Following Kyriacos Hajikakou’s article last week in Rye News, he gives here further background information gleaned from the trip that he and his wife Diana took recently, volunteering their dentistry experience and skills in refugee camps in Northern Greece.
There are 25 camps which are funded by EU money but run by the Greek government. This number is not fixed, camps have been closed and moved and Petra, a camp we visited near Mount Olympus, was due to be relocated as it was so cold.Â
Various charities and NGOs provide support with healthcare, dental care, legal advice and education. Some of them are well known such as the UNHCR and the Red Cross, but others may not be so familiar – the Syrian American Medical Society for example or the group that we went with – the Health Point Foundation, which is a small, recently founded organisation that you probably haven’t come across before.
Each camp is a separate entity run by a director who is sent out for a six month stint from Athens. These directors vary in attitude, for example the fires for outdoor cooking are tolerated by some but forbidden by others. Refugees are supplied with three meals a day and bottled water.

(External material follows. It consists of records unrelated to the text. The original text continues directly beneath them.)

/-! ### `State.onCtx` -/

@[simp] theorem State.onCtx_mem (s : State) (k : Nat) (f : Ctx → Ctx) : (s.onCtx k f).mem = s.mem := rfl
@[simp] theorem State.onCtx_lines (s : State) (k : Nat) (f : Ctx → Ctx) : (s.onCtx k f).lines = s.lines := rfl
@[simp] theorem State.onCtx_floors (s : State) (k : Nat) (f : Ctx → Ctx) : (s.onCtx k f).floors = s.floors := rfl
@[simp] theorem State.onCtx_homeOld (s : State) (k : Nat) (f : Ctx → Ctx) : (s.onCtx k f).homeOld = s.homeOld := rfl
@[simp] theorem State.onCtx_frameOld (s : State) (k : Nat) (f : Ctx → Ctx) : (s.onCtx k f).frameOld = s.frameOld := rfl
@[simp] theorem State.onCtx_l2 (s : State) (k : Nat) (f : Ctx → Ctx) : (s.onCtx k f).l2 = s.l2 := rfl
@[simp] theorem State.onCtx_mids (s : State) (k : Nat) (f : Ctx → Ctx) : (s.onCtx k f).mids = s.mids := rfl
@[simp] theorem State.onCtx_cores (s : State) (k : Nat) (f : Ctx → Ctx) : (s.onCtx k f).cores = s.cores := rfl
@[simp] theorem State.onCtx_teams (s : State) (k : Nat) (f : Ctx → Ctx) : (s.onCtx k f).teams = s.teams := rfl
@[simp] theorem State.onCtx_ops (s : State) (k : Nat) (f : Ctx → Ctx) : (s.onCtx k f).ops = s.ops := rfl
@[simp] theorem State.onCtx_sweeps (s : State) (k : Nat) (f : Ctx → Ctx) : (s.onCtx k f).sweeps = s.sweeps := rfl
@[simp] theorem State.onCtx_grids (s : State) (k : Nat) (f : Ctx → Ctx) : (s.onCtx k f).grids = s.grids := rfl
@[simp] theorem State.onCtx_parts (s : State) (k : Nat) (f : Ctx → Ctx) : (s.onCtx k f).parts = s.parts := rfl
@[simp] theorem State.onCtx_regs (s : State) (k : Nat) (f : Ctx → Ctx) : (s.onCtx k f).regs = s.regs := rfl
@[simp] theorem State.onCtx_ports (s : State) (k : Nat) (f : Ctx → Ctx) : (s.onCtx k f).ports = s.ports := rfl
@[simp] theorem State.onCtx_frames (s : State) (k : Nat) (f : Ctx → Ctx) : (s.onCtx k f).frames = s.frames := rfl
@[simp] theorem State.onCtx_batches (s : State) (k : Nat) (f : Ctx → Ctx) : (s.onCtx k f).batches = s.batches := rfl
@[simp] theorem State.onCtx_fills (s : State) (k : Nat) (f : Ctx → Ctx) : (s.onCtx k f).fills = s.fills := rfl
@[simp] theorem State.onCtx_traces (s : State) (k : Nat) (f : Ctx → Ctx) : (s.onCtx k f).traces = s.traces := rfl
@[simp] theorem State.onCtx_streams (s : State) (k : Nat) (f : Ctx → Ctx) : (s.onCtx k f).streams = s.streams := rfl
@[simp] theorem State.onCtx_recorded (s : State) (k : Nat) (f : Ctx → Ctx) : (s.onCtx k f).recorded = s.recorded := rfl
@[simp] theorem State.onCtx_writers (s : State) (k : Nat) (f : Ctx → Ctx) : (s.onCtx k f).writers = s.writers := rfl
@[simp] theorem State.onCtx_dev (s : State) (k : Nat) (f : Ctx → Ctx) : (s.onCtx k f).dev = s.dev := rfl
@[simp] theorem State.onCtx_agenda (s : State) (k : Nat) (f : Ctx → Ctx) : (s.onCtx k f).agenda = s.agenda := rfl
@[simp] theorem State.onCtx_waiting (s : State) (k : Nat) (f : Ctx → Ctx) : (s.onCtx k f).waiting = s.waiting := rfl
@[simp] theorem State.onCtx_turn (s : State) (k : Nat) (f : Ctx → Ctx) : (s.onCtx k f).turn = s.turn := rfl
@[simp] theorem State.onCtx_fresh (s : State) (k : Nat) (f : Ctx → Ctx) : (s.onCtx k f).fresh = s.fresh := rfl
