-- ==== Sys2Proof/Laws/Run.lean ====
section
/-!
SUPPORT. What one path's execution of an instruction does, said once: the checks passed, the effect, and the clause after
it.
-/
namespace Sys2Proof.Machine

/-- The state as the effect of an instruction finds it: coverage counted, distances and the ordinal advanced. -/
def State.begun (s : State) (sh : Shape) (c : Nat) (x : Issue) (m : Member) : State :=
  let u := s.coverage c sh.once x.members
  (u.env c x m sh.g).onGroup u (fun g =>
    { (g.advance m.lanes) with ordinal := if sh.acc && (m.active s sh.g) != 0 then g.ordinal + 1 else g.ordinal })

theorem coverage_cases (s : State) (c : Nat) (b : Bool) (ms : List Member) :
    s.coverage c b ms = s ∨ s.coverage c b ms = s.onCore c (fun k => { k with dmrunc := k.dmrunc + 1 }) ∨
      s.coverage c b ms = s.onCore c (fun k => { k with dmrcmp := k.dmrcmp + 1 }) := by
  unfold State.coverage
  split
  · exact .inr (.inr rfl)
  · split
    · exact .inr (.inl rfl)
    · exact .inl rfl

theorem coverage_eq (s : State) (c : Nat) (b : Bool) (ms : List Member) :
    s.coverage c b ms = { s with cores := (s.coverage c b ms).cores } := by
  rcases coverage_cases s c b ms with h | h | h <;> rw [h] <;> rfl

@[simp] theorem coverage_teams (s : State) (c : Nat) (b : Bool) (ms : List Member) :
    (s.coverage c b ms).teams = s.teams := by rw [coverage_eq]
@[simp] theorem coverage_team (s : State) (c : Nat) (b : Bool) (ms : List Member) (t : Nat) :
    (s.coverage c b ms).team t = s.team t := by simp [State.team]
@[simp] theorem coverage_group (s : State) (c : Nat) (b : Bool) (ms : List Member) (t k : Nat) :
    (s.coverage c b ms).group t k = s.group t k := by simp [State.group]
@[simp] theorem coverage_env (s : State) (c c' : Nat) (b : Bool) (ms : List Member) (x : Issue) (m : Member) (g : Guard) :
    (s.coverage c' b ms).env c x m g = s.env c x m g := by
  simp [State.env, State.ctxOf]

theorem coverage_core (s : State) (c k : Nat) (b : Bool) (ms : List Member) :
    (s.coverage c b ms).core k = if k = c then
      { s.core c with dmrunc := ((s.coverage c b ms).core c).dmrunc, dmrcmp := ((s.coverage c b ms).core c).dmrcmp }
    else s.core k := by
  rcases coverage_cases s c b ms with h | h | h <;> rw [h] <;> by_cases hk : k = c <;>
    simp [State.core_onCore, hk]

theorem Sole.has {s : State} {c : Nat} {x : Issue} {m : Member} (h : Sole s c x m) : s.has m.team m.grp = true := by
  simp [State.has, h.team, h.grp]

theorem bundle_of_sole {s : State} {c : Nat} {x : Issue} {m : Member} (h : Sole s c x m) : s.bundle = some (c, x) := by
  unfold State.bundle
  rw [h.turn]
  have := h.issue
  unfold State.inIssue at this
  simp [this]

/-- An access to memory finds room among the core's requests (R11). -/
def State.roomFor (s : State) (sh : Shape) (c : Nat) (m : Member) : Prop :=
  sh.reqs = true → s.requests c + countLanes (m.active s sh.g) ≤ Config.requests

/-- Nothing holds the instruction but its own counter, the core's requests and its own condition. -/
theorem held_of_sole {s : State} {c : Nat} {x : Issue} {m : Member} (h : Sole s c x m) (sh : Shape)
    (hll : ∀ l, sh.ll = some l → m.canCount s sh.g l) (hq : s.roomFor sh c m)
    (hw : sh.wait (s.env c x m sh.g) s = false) : s.heldBy sh (s.env c x m sh.g) = none := by
  have hb := h.ahead
  have hf := h.fences
  have hx := h.fixed
  have hr : s.replayWaits (s.env c x m sh.g) = false := by
    have hl := h.live
    unfold State.replayWaits
    have : (s.env c x m sh.g).ctx = s.ctxOf m.team := rfl
    rw [this, hl]; rfl
  unfold State.heldBy
  simp only [Env.group]
  have e1 : (s.env c x m sh.g).team = m.team := rfl
  have e2 : (s.env c x m sh.g).grp = m.grp := rfl
  have e3 : (s.env c x m sh.g).path = m.lanes := rfl
  have e4 : (s.env c x m sh.g).act = m.active s sh.g := rfl
  have e5 : (s.env c x m sh.g).core = c := rfl
  have hq' : (sh.reqs && decide (Config.requests < s.requests c + countLanes (m.active s sh.g))) = false := by
    by_cases hm : sh.reqs = true
    · have := hq hm
      simp [this]
    · simp [hm]
  simp only [e1, e2, e3, e4, e5, hb, hf, hx, hr, hw, hq', Bool.false_eq_true, if_false, Bool.or_false, Bool.and_false]
  rcases hsh : sh.ll with _ | l
  · simp
  · rcases l with ⟨la, dc⟩
    rcases dc with _ | k
    · simp
    · have := hll _ hsh k rfl
      simp only [Member.group] at this
      by_cases ha : m.active s sh.g = 0
      · simp [ha]
      · simp [this ha]

/-! ### The clause after it -/

theorem find_map_snd {α β : Type} (k : Nat) (f : Nat → α → β) (m : SMap α) :
    find k (m.map (fun e => (e.1, f e.1 e.2))) = (find k m).map (f k) := by
  induction m with
  | nil => rfl
  | cons e m ih =>
    obtain ⟨i, a⟩ := e
    simp only [List.map_cons, find, ih]
    split
    · rename_i h; subst h; rfl
    · rfl

/-- The team after a slot in which the members issue. -/
def State.slotTeam (s : State) (c : Nat) (ms : List Member) (n : Nat) (t : Team) : Team :=
  if t.core = some c then
    { t with groups := t.groups.map (fun g => if ms.any (fun m => m.team == n && m.grp == g.1) then g else s.tick n g) }
  else t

The food comes in take-away containers and although it is perfectly acceptable, it’s no substitute for home-cooking.Â
At Diveni, one lady kindly brought us a lunch she’d prepared and enterprising souls at Softex have set up a cafe that serves excellent falafels, a traditional Arab dish, usually made from ground chickpeas (sometimes lentils or split broad beans) with the addition of spices, formed into little balls and fried.
As we left Diveni, we saw men gathered around a brazier which was supplying some much needed warmth. Heating is not possible in the tents. The tents pitched inside industrial buildings have some protection from wind and rain but those which are outside are subject to all the vagaries of the weather as we discovered when we had to bundle on layers of clothing to stay warm.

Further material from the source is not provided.